Title: A 16-year study of longitudinal volumetric brain development in males with autism
Legend: We used an accelerated longitudinal design to assess and scan males with ASD and typically developing controls (TDC) over 16 years (Table 1, Fig 1). ASD participants met ADI-R, ADOS-2, and DSM 5 Expert Consensus criteria for a diagnosis of ASD at Time 1. We compared longitudinal brain volume trajectories between the ASD and TDC groups. After childhood, the trajectories of Whole Brain Volume and most other brain volumes were similar in the ASD and TDC groups (Fig 2). Longitudinal ventricular volume atypically increased and corpus callosum volume atypically decreased during adulthood in the ASD group (Fig 2).
Time 5 ADOSs (all module 4) were blindly reviewed. Using all available current data (only T5 data), participants were given a Time 5 current ASD classification. We were surprised to find two subgroups. ASD severity was similar in the 2 subgroups when the participants were 4-5 years of age. But at Time 5, when essentially all the original participants were adults, most (80%) of the original ASD participants had persistently active ASD, but ASD was partially or fully remitted in 20% (Fig. Time point 5 Module 4 ADOS results). We determined if longitudinal brain structure trajectories differed between the Persistent vs. Remitted ASD groups. The subgroup with persistent ASD had persistently smaller corpus callosum volumes compared to the remitted group The trajectories in Fig.3 suggest 1) persistently larger corpus callosum volume, an index of interhemispheric connectivity, is associated with remission of ASD in adulthood; and 2) corpus callosum volume is functionally different in individuals with persistent autism versus typical controls.
(Please Note: a) “Remission” was defined as falling below the ADOS-2 cutoff for a current classification of ASD and not meeting DSM 5 symptom criteria for ASD based only on current behaviors at Time 5; b) All Longitudinal Imaging analyses included IQ as a covariate and were corrected for multiple comparisons.)
Citation: Prigge MBD, Lange N, Bigler ED, King JB, Dean III DC, Adluru N, Alexander AL, Lainhart JE, Zielinski BA (2021). A 16-year study of longitudinal volumetric brain development in males with autism. NeuroImage, April 18:226:118067 PMID: 33878377.
Abstract: Autism spectrum disorder (ASD) is a neurodevelopmental disorder with unknown brain etiology. Our knowledge to date about structural brain development across the lifespan in ASD comes mainly from cross-sectional studies, thereby limiting our understanding of true age effects within individuals with the disorder that can only be gained through longitudinal research. The present study describes FreeSurfer-derived volumetric findings from a longitudinal dataset consisting of 607 T1-weighted magnetic resonance imaging (MRI) scans collected from 105 male individuals with ASD (349 MRIs) and 125 typically developing male controls (258 MRIs). Participants were six to forty-five years of age at their first scan, and were scanned up to 5 times over a period of 16 years (average inter-scan interval of 3.7 years). Atypical age-related volumetric trajectories in ASD included enlarged gray matter volume in early childhood that approached levels of the control group by late childhood, an age-related increase in ventricle volume resulting in enlarged ventricles by early adulthood and reduced corpus callosum age-related volumetric increase resulting in smaller corpus callosum volume in adulthood. Larger corpus callosum volume was related to a lower (better) ADOS score at the most recent study visit for the participants with ASD. These longitudinal findings expand our knowledge of volumetric brain-based abnormalities in males with ASD, and highlight the need to continue to examine brain structure across the lifespan and well into adulthood.

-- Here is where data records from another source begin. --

-- ==== Sys2Proof/Machine/CtlSpace.lean ====
section
/-! DEFINITION. Device control space (01 R33, R34): the dies' control registers, the mailboxes as the firing program
reaches them (22 R420-R424) and the kiln log (23 R432). -/

namespace Sys2Proof.Machine

open Sys2Proof

/-! Writes of the dies' registers; their reserved fields keep reading zero (00 R7). -/

/-- DEVCFG (01 R26). -/
def State.devcfgWrite (s : State) (v : Word) : State := { s with devset := true, devnum := v.setWidth 10 }

/-- DQAGEp (02 R54). -/
def State.dqageWrite (s : State) (die p : Nat) (v : Word) : State :=
  s.updDie die fun d => { d with dqage := d.dqage.setIfInBounds p (v &&& 0xFFFF#64) }

/-- DQRINGp (02 R434): BASE and LSZ change only while the queue is empty. -/
def State.dqringWrite (s : State) (die p : Nat) (v : Word) : State :=
  s.updDie die fun d =>
    let w := v &&& 0x800F_FFFF_FFFF_F00F#64
    let old := d.dqring.toList.getD p 0
    { d with dqring := d.dqring.setIfInBounds p (if (d.queue p).isEmpty then w else setBit old 63 (bit1 w 63)) }

/-- DAMPCTL (14 R346). -/
def State.dampctlWrite (s : State) (die : Nat) (v : Word) : State :=
  let lim := Nat.max 1 (Nat.min 64 (Word.bits v 22 16))
  s.updDie die fun d => { d with dampctl := BitVec.ofNat 64 (lim * 65536 + Word.bits v 11 0) }

/-- XDELAY (14 R350). -/
def State.xdelayWrite (s : State) (die : Nat) (v : Word) : State :=
  s.updDie die fun d => { d with xdelay := v &&& 0xFFFF_FFFF#64 }

/-! Mailboxes (22 R420-R424). -/

def State.mbox (s : State) (n : Nat) : Mbox := s.mboxes.getD n Mbox.reset
def State.updMbox (s : State) (n : Nat) (f : Mbox → Mbox) : State :=
  { s with mboxes := s.mboxes.set n (f (s.mbox n)) }

/-- The successor of a sequence number (22 R421). -/
def seqNext (x : BitVec 32) : BitVec 32 := if x = BitVec.allOnes 32 then 1 else x + 1

/-- How many successors `b` lies beyond `a`. -/
def seqDist (a b : BitVec 32) : Nat :=
  if a.toNat ≤ b.toNat then b.toNat - a.toNat else b.toNat + (2 ^ 32 - 1) - a.toNat

/-- Whether a new last-posted number is accepted (22 R421). -/
def seqOk (old cons new : BitVec 32) : Bool := new == seqNext old && decide (seqDist cons new ≤ 16)

def State.msixOf (s : State) (peer : Bool) (n : Nat) : Msix :=
  (if peer then s.msixPeer else s.msixHost).getD n Msix.reset

def State.setMsix (s : State) (peer : Bool) (n : Nat) (x : Msix) : State :=
  if peer then { s with msixPeer := s.msixPeer.set n x } else { s with msixHost := s.msixHost.set n x }

/-- MSIX_SEND (22 R424): vector n of the mailbox's port. The function's MSI-X enable and mask, in PCI configuration space, count
as set and clear (assumption 90). -/
def State.msixSend (s : State) (peer : Bool) (n : Nat) : State :=
  let x := s.msixOf peer n
  if x.masked then s.setMsix peer n { x with pending := true } else s.emit (.msix peer n x.addr x.data)

/-- A write of HSEQ's SEQ (22 R421, R422): an accepted one sends the new value to m0 of the task in MBTASK. -/
def State.hseqWrite (s : State) (n : Nat) (v : BitVec 32) : State :=
  let x := s.mbox n
  if seqOk x.hseq x.hcons v then
    let s1 := s.updMbox n fun y => { y with hseq := v }
    let (st, s2) := s1.receive x.task none 0 [v.setWidth 64] false []
    if st = 2 then { s2 with delDrop := (s2.delDrop + 1) % 2 ^ 32 } else s2
  else s.updMbox n fun y => { y with err := true }

/-- A write of DSEQ (22 R421, R422): an accepted one signals MSI-X vector n. -/
def State.dseqWrite (s : State) (n : Nat) (v : BitVec 32) : State :=
  let x := s.mbox n
  if seqOk x.dseq x.dcons v then (s.updMbox n fun y => { y with dseq := v }).msixSend x.port n
  else s.updMbox n fun y => { y with err := true }

def State.hconsWrite (s : State) (n : Nat) (v : BitVec 32) : State := s.updMbox n fun y => { y with hcons := v }
def State.dconsWrite (s : State) (n : Nat) (v : BitVec 32) : State := s.updMbox n fun y => { y with dcons := v }
def State.mbtaskWrite (s : State) (n : Nat) (v : Word) : State := s.updMbox n fun y => { y with task := v }
def State.mbportWrite (s : State) (n : Nat) (peer : Bool) : State := s.updMbox n fun y => { y with port := peer }
def State.clearErr (s : State) (n : Nat) (v : Word) : State :=
  if bit1 v 32 then s.updMbox n fun y => { y with err := false } else s

/-- The 8 bytes at offset `o`, a multiple of 8, of mailbox `n`'s block; its end is not described. -/
def State.mboxWord (s : State) (n o : Nat) : Option Word :=
  let x := s.mbox n
  if o < 2048 then some (BitVec.ofNat 64 (x.data.num o 8))
  else
    match o - 2048 with
    | 0 => some (BitVec.ofNat 64 (x.hseq.toNat + if x.err then 2 ^ 32 else 0))
    | 8 => some (x.hcons.setWidth 64)
    | 16 => some (x.dseq.setWidth 64)
    | 24 => some (x.dcons.setWidth 64)
    | 32 => some x.task
    | 40 => some (if x.port then 1 else 0)
    | _ => none

/-- A write of those 8 bytes by the firing program. HSEQ's SEQ and DCONS are written by the host alone (22 R420); ERR
is cleared by writing 1. -/
def State.mboxPut (s : State) (n o : Nat) (v : Word) : Option State :=
  if o < 2048 then some (s.updMbox n fun x => { x with data := x.data.writeNum o 8 v.toNat })
  else
    match o - 2048 with
    | 0 => some (s.clearErr n v)
    | 8 => some (s.hconsWrite n (v.setWidth 32))
    | 16 => some (s.dseqWrite n (v.setWidth 32))
    | 24 => some s
    | 32 => some (s.mbtaskWrite n v)
    | 40 => some (s.mbportWrite n (bit1 v 0))
    | _ => none

/-! The control block of a die. -/

/-- The 8 bytes at a control-space offset, a multiple of 8, where the manual describes them. -/
def State.ctlWord (s : State) (off : Nat) : Option Word :=
  let die := off / 0x2000_0000
  let o := off % 0x2000_0000
  let d := s.die die
  if 0x1_0000 ≤ o && o < 0x1_0080 then some (d.dqage.toList.getD ((o - 0x1_0000) / 8) 0)
  else if o = 0x1_0100 then some d.xdelay
  else if o = 0x1_0108 then some d.dampctl
  else if o = 0x1_0200 && die = 0 then some (BitVec.ofNat 64 (s.devnum.toNat + if s.devset then 1024 else 0))
  else if 0x1_0400 ≤ o && o < 0x1_0480 then some (d.dqring.toList.getD ((o - 0x1_0400) / 8) 0)
  else if 0x10_0000 ≤ o && o < 0x14_0000 && die = 0 then s.mboxWord ((o - 0x10_0000) / 4096) (o % 4096)
  else if 0x30_0000 ≤ o && o < 0x32_0000 then
    let e := d.klog.getD ((o - 0x30_0000) / 32) (List.replicate 32 0)
    some (BitVec.ofNat 64 (bytesNum ((e.drop (o % 32)).take 8)))
  else if o = 0x32_0000 then some (BitVec.ofNat 64 d.klhead)
  else none

/-- A write of those 8 bytes. The kiln log is read only (23 R432, 00 R7). -/
def State.ctlPut (s : State) (off : Nat) (v : Word) : Option State :=
  let die := off / 0x2000_0000
  let o := off % 0x2000_0000
  if 0x1_0000 ≤ o && o < 0x1_0080 then some (s.dqageWrite die ((o - 0x1_0000) / 8) v)
  else if o = 0x1_0100 then some (s.xdelayWrite die v)
  else if o = 0x1_0108 then some (s.dampctlWrite die v)
  else if o = 0x1_0200 && die = 0 then some (s.devcfgWrite v)
  else if 0x1_0400 ≤ o && o < 0x1_0480 then some (s.dqringWrite die ((o - 0x1_0400) / 8) v)
  else if 0x10_0000 ≤ o && o < 0x14_0000 && die = 0 then s.mboxPut ((o - 0x10_0000) / 4096) (o % 4096) v
  else if 0x30_0000 ≤ o && o ≤ 0x32_0000 then some s
  else none

/-- The control-space offset of a physical address. -/
def ctlOff (pa : Nat) : Nat := pa - 0x8_0000_0000_0000

/-- A read of `n` ≤ 8 bytes of control space. -/
def State.ctlRead (s : State) (pa n : Nat) : Except Stop Nat :=
  match s.ctlWord (alignDown (ctlOff pa) 8) with
  | some x => .ok (x.toNat / 2 ^ (8 * (pa % 8)) % 2 ^ (8 * n))
  | none => .error (.refuse (.undescribedControl pa))

/-- A write of `n` ≤ 8 bytes of control space: the other bytes of the register keep their values; a W1C bit outside the
bytes stored stays as it is, DEVCFG is written by a store to a byte of NUM (01 R26) and DSEQ by one to a byte of SEQ
(22 R420; assumption 31). -/
def State.ctlWrite (s : State) (pa n x : Nat) : Eff :=
  let off := alignDown (ctlOff pa) 8
  match s.ctlWord off with
  | none => .error (.refuse (.undescribedControl pa))
  | some old =>
    let mbox := 0x10_0000 ≤ off && off < 0x14_0000
    if (off = 0x1_0200 && 2 ≤ pa % 8) || (mbox && off % 4096 == 2064 && 4 ≤ pa % 8) then .ok s
    else
    let hseq := mbox && off % 4096 == 2048
    let base := if hseq then setBit old 32 false else old
    match s.ctlPut off (BitVec.ofNat 64 (mixBits base.toNat (8 * (pa % 8)) (8 * n) x)) with
    | some s1 => .ok s1
    | none => .error (.refuse (.undescribedControl pa))

end Sys2Proof.Machine
end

About the Lab: Research in the Lainhart lab focuses on understanding brain growth, development, and maturation in ASD from the prenatal period into adulthood. Lainhart leads a multidisciplinary research team that uses high-resolution brain scanning to determine changes in the brain that are specific to ASD and linked to clinical symptoms, course, and outcome. The goal of this research is to identify biomarkers of ASD that can be used in determining the causes of ASD, the brain mechanisms involved, early diagnosis, preventive interventions, and treatment. Lainhart’s research is funded in part by the National Institutes of Mental Health and the Autism Speaks Foundation.